By Maegan Murray, WSU Tri-Cities

RICHLAND, Wash. – Becky Rausch has had a passion for teaching since she was a little girl. But rearing eight children and serving as a paraprofessional, left her little time to complete an education degree. That is, until the past two years.

Through Washington State University Tri-Cities’ Alternative Route program, Rausch received credit for proven experience in the classroom as a paraprofessional, while taking the full courses needed to certify as a teacher.

The program took her two years and Rausch was among the first class of 18 graduates in the program this May. She received an endorsement in elementary education and English language learning, also known as ELL.

“With the WSU Alternative Route program, I couldn’t have asked for a better experience,” she said. “It was difficult, for sure. But I truly learned from some of the best professors and mentors.”

From classroom volunteer to education student

As a young child, Rausch said she used to pretend she was a teacher, inspiring and motivating others to learn and grow. But after earning her associate’s degree, raising a family became more important.

Once her children started school, however, Rausch dedicated her daytime hours to volunteering in her children’s classroom and serving on the schools’ Parent Teacher Organization.

“I volunteered in the schools for 21 years and served in every single position on the PTO board,” she said.

It was through her involvement in her children’s schools that led her to eventually become a substitute paraeducator, and four years ago she became a full-time paraeducator in the Richland School District.

Rausch said she considered quitting her job because she wanted to go back to school full-time to become a teacher. The WSU Tri-Cities alternative route program, however, provided a better solution.
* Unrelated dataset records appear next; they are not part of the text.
-- ==== Sys2Proof/Machine/Resets.lean ====
section
/-! DEFINITION. Training, the resets and what condemns a unit at run time: the boot chain and the floor plan record (R32 to
R38, R541 to R543, R574 to R576, R592), the five reset levels (R545 to R553), and the watchdogs (R31, R113). -/

namespace Sys2Proof.Machine

/-! ### The PCIe functions and the link (R508, R543) -/

/-- Device ID: of the physical function, or of a virtual one (R508). -/
def pciDeviceId : Func → Nat
  | .pf => 0x5A44
  | .vf _ => 0x5A45

/-- Vendor ID: the identifier that PCI-SIG assigned to Ralox (R508). -/
def pciVendorId : Nat := Config.raloxVendor % 2 ^ 16

/-- TotalVFs (R508). -/
def totalVfs : Nat := 64
/-- First VF Offset (R508). -/
def firstVfOffset : Nat := 1
/-- VF Stride (R508). -/
def vfStride : Nat := 1

/-- The routing identifier of a function whose physical function has identifier `pf`: with First VF Offset and VF Stride 1, virtual
function v lies v behind it, which for 64 of them takes ARI (R508). -/
def routingId (pf : Nat) : Func → Nat
  | .pf => pf
  | .vf v => pf + firstVfOffset + vfStride * (v - 1)

/-- MSI-X vectors of a function (R508). -/
def msixVectors : Func → Nat
  | .pf => 2048
  | .vf _ => 64

/-- The size in bytes of BAR0 and of BAR2 of a function (R508). -/
def barSizes : Func → Nat × Nat
  | .pf => (2 ^ 28, 2 ^ 36)
  | .vf _ => (2 ^ 22, 2 ^ 30)

/-- Did the link train at 32 or 64 GT/s with a width of 8 or 16 (R543). LINK_SPEED 5 is 32 GT/s and 6 is 64 GT/s (R540). -/
def linkOk (speed width : Nat) : Bool := (speed == 5 || speed == 6) && (width == 8 || width == 16)

/-- Do the LINK fields show such a link. -/
def linkGood (s : State) : Bool := linkOk (rd s .hif F.hif_LINK_SPEED) (rd s .hif F.hif_LINK_WIDTH)

/-- Store what the link trained at. -/
def storeLink (s : State) (speed width : Nat) : State :=
  wr (wr s .hif F.hif_LINK_SPEED speed) .hif F.hif_LINK_WIDTH width

/-! ### The floor plan record at a cold boot (R32 to R38) -/

/-- Is a training failure with this CAUSE one that the unit's class can have (R31, R541). -/
def trainCause (u c : Nat) : Bool :=
  if u < 144 then c == 1 || c == 2
  else if 208 ≤ u && u < 216 then c == 6
  else if u < 616 then c == 8
  else if u < 712 then c == 2 || c == 5 else false

/-- Does training run on a unit: neither the fuses nor the field defect region mark it bad (R33). -/
def trains (s : State) (u : Nat) : Bool := !s.part.fuseBad.contains u && (fdrFind s u).isNone

/-- The cause with which a unit fails the training of this boot, if it does. -/
def failsTraining (s : State) (env : BootEnv) (u : Nat) : Option Nat :=
  if trains s u then (env.trainFail.find? (fun e => decide (e.1 = u) && trainCause u e.2)).map (fun e => e.2) else none

/-- Append the entry of a unit that failed training; an entry of which only the first programming step was made is torn
(R37). -/
def appendTrain (s : State) (u cause : Nat) (torn : Bool) : State :=
  if torn then
    let i := lowestFree 0 s.fp.fdr
    if i < 1024 then
      { s with fp := { s.fp with fdr := mapPut s.fp.fdr i (fdrEntry u 0 cause s.mon.bootCount) } }
    else s
  else (fdrAppend s u 1 cause).2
Rausch kept her job at Sacajawea Elementary School as a paraprofessional while learning about research-driven teaching practices, classroom management and more through the WSU Tri-Cities bachelor’s program. In short, she was able to attend school full-time while working full-time.

“I’ve spend most of my life supporting my kids, four of whom went to WSU. Now, I felt it was my turn,” she said. “This program turned out to be a good fit for me and where I was at.”

Learning from the best

Through the program, Rausch took an average of three to five classes at a time while completing requirements to prove that she had the teaching expertise for credit.

woman in graduation garb carries banner
Rausch carries the gonfalon banner the College of Education commencement ceremony in May.

She attended classes, wrote dozens of papers, was video-recorded in her classroom as a paraprofessional and student teacher, wrote lesson plans and more. All the while, Rausch said she learned from WSU professors who gave their all for their students.

Rausch also learned extensively from her teacher mentors at her home school. She was mentored by kindergarten teacher Barbi Wolf at Sacajawea Elementary School in Richland, and worked closely with Rae Fournier, a third-grade teacher. Both said they were impressed by Rausch’s dedication and her willingness to learn.

“She handled it with grace and gave 150 percent of herself full-time,” Wolf said.

Fournier, also a WSU Tri-Cities education alumna, said she is certain Rausch will be an incredible teacher.

“For somebody like Becky, the Alternative Route program presented the perfect opportunity,” she said. “She will be a really quality teacher in the classroom.”

A classroom of her own

Come this fall, Rausch will run her own classroom for the first time. She secured a position as a kindergarten teacher at Sacajawea Elementary School.

“I am beyond thrilled and can’t wait to start,” she said. “I’ve been a parent, volunteer and employee at Sacajawea for 26 years. This is definitely my home.”

She said she is glad to have had the experience in the classroom as a paraprofessional as she feels it gave her a head start into the profession.

“The combination of what you apply from your experience as a para to what you learn in the education program from your professors is incredible,” she said. “WSU was amazing through all of this. All of the instructors were outstanding and my advisors devoted themselves to my success. It was so much fun going back to school at WSU that it’s kind of hard to stop now.”